Jogurt naturalny z owocami (niestety musi być naturalny, każde inne są słodzone i niezdrowe po prostu). Najczęściej dodaję pokrojoną w kostkę pomarańczę lub banana. Ale świetnie sprawdza się kiwi czy jabłko. Czasem posypuję to musli. Taki deser przygotowuję wieczorem i do rana przechowuję w pojemniku, który potem zabieram do pracy. Jak obliczyłam zajmuję mi to przerwę reklamową:-) Ten deser jest bardzo sycący. Tylko nie posypujcie go cukrem! Można ewentualnie cynamonem.

Obiad:

Ponieważ jestem poza domem nawet 10 godzin, mój obiad musi dać się zjeść w pracy, gdzie nie mam możliwości podgrzania. Najczęściej jest to pierś z kurczaka w ziołach lub ryba z parowaru. Raz na jakiś czas piekę schab w piekarniku. Do tego zawsze przygotowuję sałatkę lub warzywa na parze. Tutaj mamy pole do popisu. Każdy może przygotować sobie takie sałatki jak lubi. Ja najczęściej za bazę mam sałatę pekińską lub lodową, do tego pomidor, ogórek zielony, rzodkiewka, kilka kropel oliwy i gotowe. Ale oczywiście można kombinować z mnóstwem innych warzyw. Najważniejsze, żeby nie polewać tego wszystkiego sosem. Oczywiście taki zestaw ląduje w pojemniku i jem go w pracy. Można również posiłkować się kaszą, np. gryczaną, ale najlepiej świeżo gotowaną i zjadaną na ciepło.

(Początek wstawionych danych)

/-- The columns of a frame's Jacobian: each coordinate's motion carried along the path to the frame's body, written back
at `c_jac` (09 R258). -/
def jacFrame (pt : List Int) (bs : List Body) (xs : List Jx) (fr : Nat) : JM (List Dy) := do
  let cols ← (coordList bs).mapM (fun jk => do
    if onPath bs jk.1 bs.length fr then
      let s0 ← wv (pt.getD clJac 0) ((xs.getD jk.1 default).s.getD jk.2 (vz 6))
      (rangeFrom (jk.1 + 1) (fr - jk.1)).foldlM (fun m i =>
        if onPath bs i bs.length fr && onPath bs jk.1 bs.length i then
          wv (pt.getD clJac 0) ((xs.getD i default).motion m) else pure m) s0
    else pure (vz 6))
  return cols.flatten

/-- J̇·q̇ of every body: the accelerations with q̈ = 0 and g = 0 (09 R258). -/
def jdotAll (pt : List Int) (bs : List Body) (xs : List Jx) (vs : List Vel) : JM (List (List Dy)) :=
  (List.range bs.length).foldlM (fun acc i => do
    let ap := match (bs.getD i default).parent with | some p => acc.getD p [] | none => vz 6
    return acc ++ [← wv (pt.getD clAcc 0) (vadd ((xs.getD i default).motion ap) (vs.getD i default).c)]) []

/-- τ as the listings take it, joint by joint. -/
def byJoint (bs : List Body) (v : List Dy) : List (List Dy) := bs.map (fun b => b.coords v)

/-- The matrices of dID at an acceleration: ∂τ/∂q, then ∂τ/∂q̇, column by column (09 R259). -/
def runDId (pt : List Int) (bs : List Body) (xs : List Jx) (vs : List Vel) (t : TreeIn) (qdd g : List Dy) :
    JM (List (List Dy)) := do
  let id ← runId pt bs xs vs t.fx qdd g
  let col (isQ : Bool) (jk : Nat × Nat) : JM (List Dy) := do
    return (← idTangent pt bs xs vs id t.qd qdd g jk.1 jk.2 isQ).flatten
  return (← (coordList bs).mapM (col true)) ++ (← (coordList bs).mapM (col false))

/-- The outputs of one tree (09 R243). -/
def runTree (d : DynDesc) (pt : List Int) (tol sing : Int) (m : Model) (t : TreeIn) : JM (List Dy) := do
  let bs ← bodies pt m
  let xs ← if d.op = 0 then pure [] else transforms pt tol bs t.q
  match d.op with
  | 0 => runFk pt tol bs t.q
  | 1 =>
    let vs ← passVel pt bs xs t.qd
    return (← runId pt bs xs vs t.fx t.u (← worldAcc pt m)).tau.flatten
  | 2 =>
    let vs ← passVel pt bs xs t.qd
    let arts ← passArt pt sing bs xs vs t.fx (byJoint bs t.u)
    return (← passAcc pt clQdd clAcc bs xs (vs.map (fun v => v.c)) arts (← worldAcc pt m)).flatten
  | 3 =>
    let vs ← if d.jdot then passVel pt bs xs t.qd else pure []
    let jd ← if d.jdot then jdotAll pt bs xs vs else pure []
    return (← (d.frames.take d.nFrame).mapM (fun fr => do
      return (← jacFrame pt bs xs fr) ++ (if d.jdot then jd.getD fr [] else []))).flatten
  | 4 =>
    let vs ← passVel pt bs xs t.qd
    return (← runDId pt bs xs vs t t.u (← worldAcc pt m)).flatten
  | _ =>
    let vs ← passVel pt bs xs t.qd
    let g ← worldAcc pt m
    let arts ← passArt pt sing bs xs vs t.fx (byJoint bs t.u)
    let qdd := (← passAcc pt clQdd clAcc bs xs (vs.map (fun v => v.c)) arts g).flatten
    let did ← runDId pt bs xs vs t qdd g
    let units := (List.range m.nv).map (fun j => (List.range m.nv).map (fun i =>
      if i = j then ({ m := 1, e := 0 } : Dy) else dz))
    let held := (coordList bs).map (fun jk => (arts.getD jk.1 default).lock)
    return (← (units ++ did.map vneg).zipIdx.mapM (fun c =>
      if held.getD (c.2 % max 1 m.nv) false then pure (vz m.nv) else minvColumn pt bs xs arts c.1)).flatten

/-! ### Groups, results, commands (09 R261 to R270) -/

/-- A converted input value: FX64 at its class; a saturation counts as the tree's (09 R261, R263). -/
def jInput (fm : Fmt) (pt : Int) (code : Nat) : JM Dy := do
  let c := convert .fx64 0 0 pt (decodeVal fm code 0 pt)
  modify (fun t => { t with sat := t.sat + c.2.sat, ev := t.ev.join c.2 })
  return { m := signed 64 c.1, e := -pt }

/-- The padded size of a per-tree block of `n` values (09 R263). -/
def treeBlock (f : Fmt) (n : Nat) : Nat := alignUp (n * (Fmt.bits f / 8)) 64

/-- Output values of a tree (09 R243). -/
def outCount (d : DynDesc) (m : Model) : Nat :=
  match d.op with
  | 0 => 7 * m.nJ
  | 1 | 2 => m.nv
  | 3 => d.nFrame * (6 * m.nv + (if d.jdot then 6 else 0))
  | 4 => 2 * m.nv * m.nv
  | _ => 3 * m.nv * m.nv

/-- The class that an operation's third input is converted at (09 R251). -/
def inClass (op : Nat) : Nat := if op = 2 ∨ op = 5 then clTauIn else clQdd

/-- A tree's inputs read and converted (09 R262, R263). -/
def State.treeInputs (s : State) (t : DynSt) (k : Nat) : JM TreeIn := do
  let d := t.desc
  let m := t.model
  let f := (Fmt.ofNum d.fmtIn).getD .fp64
  let pt (c : Nat) : Int := t.points.getD c 0
  let sb := d.slots.getD 1 0 + k * treeBlock f (m.nq + m.nv)
  let ub := d.slots.getD 2 0 + k * treeBlock f (m.nv + if d.fext then 6 * m.nJ else 0)
  let rd (base i : Nat) : Nat := s.dramElem f base i
  let classes := m.joints.flatMap (fun j => coordClass j.jtype)
  let q ← classes.zipIdx.mapM (fun c => jInput f (pt c.1) (rd sb c.2))
  let useQd := decide (d.op ≠ 0) && (decide (d.op ≠ 3) || d.jdot)
  let qd ← if useQd then (List.range m.nv).mapM (fun i => jInput f (pt clV) (rd sb (m.nq + i))) else pure []
  let useU := decide (d.op ≠ 0) && decide (d.op ≠ 3)
  let u ← if useU then (List.range m.nv).mapM (fun i => jInput f (pt (inClass d.op)) (rd ub i)) else pure []
  let fx ← if d.fext then (List.range m.nJ).mapM (fun b =>
      (List.range 6).mapM (fun i => jInput f (pt clF) (rd ub (m.nv + 6 * b + i)))) else pure []
  return { q := q, qd := qd, u := u, fx := fx }

/-- A tree's status (09 R268). -/
def TreeRes.status (r : TreeRes) : Nat := if r.range || r.quatFix then stRange else if r.singular then stSingular else stOk

/-- `qual` of a tree (09 R267). -/
def TreeRes.qual (r : TreeRes) : Nat := b2n r.quatFix + 2 * b2n r.singular + 4 * b2n r.range

/-- The 16 B of a tree result (09 R267). -/
def TreeRes.bytes (r : TreeRes) : List Byte :=
  toLe 1 r.status ++ toLe 1 r.qual ++ toLe 4 0 ++ toLe 2 r.tree ++ toLe 2 r.singCount ++ toLe 2 r.singFirst ++
    toLe 4 (min r.sat (2 ^ 32 - 1))

/-- The declaration an Umber-J operation's saturations count under (09 R261). -/
def DynSt.decl (s : State) (t : DynSt) : Decl :=
  match t.src with
  | .entry e => s.declOf e
  | .cmd _ => .forward

/-- One tree evaluated and written (09 R261, R263, R267). -/
def State.runOneTree (s : State) (f : Nat) (t : DynSt) (k : Nat) : State × TreeRes :=
  let d := t.desc
  let sing := if d.singLog2 = -128 then t.sing else d.singLog2
  let prog : JM (List Dy) := do
    let i ← s.treeInputs t k
    runTree d t.points t.quatTol sing t.model i
  let (out, tl) := prog.run {}
  let fo := (Fmt.ofNum d.fmtOut).getD .fp64
  let base := d.slots.getD 3 0 + k * treeBlock fo (outCount d t.model)
  let (s1, e1) := out.zipIdx.foldl (fun (acc : State × Ev) v =>
    let c := convert fo 0 0 0 (DVal.ofDy v.1)
    (acc.1.setDramElem fo base v.2 c.1, acc.2.join c.2)) (s, {})
  let res : TreeRes := { sat := tl.sat, tree := k, range := decide (0 < tl.sat), quatFix := tl.quatFix
                         singular := !tl.locked.isEmpty, singCount := tl.locked.length
                         singFirst := tl.locked.foldl min 0xFFFF }
  let s2 := s1.raise (umberUnit f) (DynSt.decl s t) (tl.ev.join e1)
  let s3 := s2.dramWr (d.slots.getD 5 0 + 16 * k) res.bytes
  (((((s3.count (kUjTrees f) 1).count (kUjLocked f) tl.locked.length).count (kUjSat f) tl.sat).count (kUjQuatFix f)
    tl.fixes), res)

/-- Velocity coordinates on the path to each joint, its own included (09 R265). -/
def pathNv (m : Model) : List Nat :=
  m.joints.foldl (fun acc j =>
    acc ++ [(if j.parent < 0 then 0 else acc.getD j.parent.toNat 0) + jointNv j.jtype]) []

/-- The per-group work W (09 R265). -/
def groupWork (d : DynDesc) (m : Model) : Nat :=
  let n := m.nJ
  let a := pathNv m
  let dv := ((m.joints.zip a).map (fun x => jointNv x.1.jtype * x.2)).foldl (fun x y => x + y) 0
  match d.op with
  | 0 => 6 * n
  | 1 => 14 * n
  | 2 => 22 * n
  | 3 => 6 * n + 4 * ((d.frames.take d.nFrame).map (fun f => a.getD f 0)).foldl (fun x y => x + y) 0 +
      (if d.jdot then 8 * n else 0)
  | 4 => 14 * n + 6 * dv
  | _ => 36 * n + 6 * dv + 8 * n * ceilDiv (3 * m.nv) 16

Dziś na obiad postawiłam na łososia, którego polałam kilkoma kroplami oliwy, doprawiłam solą i pieprzem, posypałam natką pietruszki i na 15 minut wstawiłam do piekarnika. ( w folii aluminiowej).





Podwieczorek:

Ponieważ nadal nie odczuwam głodu po obiedzie, to jest to zazwyczaj jabłko. Od kilku lat jem codziennie ten owoc.
Polecam też Wam pyszne musy owocowo - warzywne. Mój ulubiony składa się tylko z dwóch składników, ale smak jest nieziemski.
Wystarczy zblenderować 3 jabłka i natkę pietruszki. To bomba witaminowa, podobno bardzo dobrze działa też na cerę. 




Kolacja:

Muszę przyznać, że po wieczornym bieganiu bardzo często nie chcę mi się już jeść. Wtedy jem po prostu połówkę grapefruita. (Jeszcze niedawno posypywałam go cukrem. Jeśli jestem bardziej głodna, to ewentualnie jest to serek wiejski, do którego dodaję zioła, ogórka lub rzodkiewkę.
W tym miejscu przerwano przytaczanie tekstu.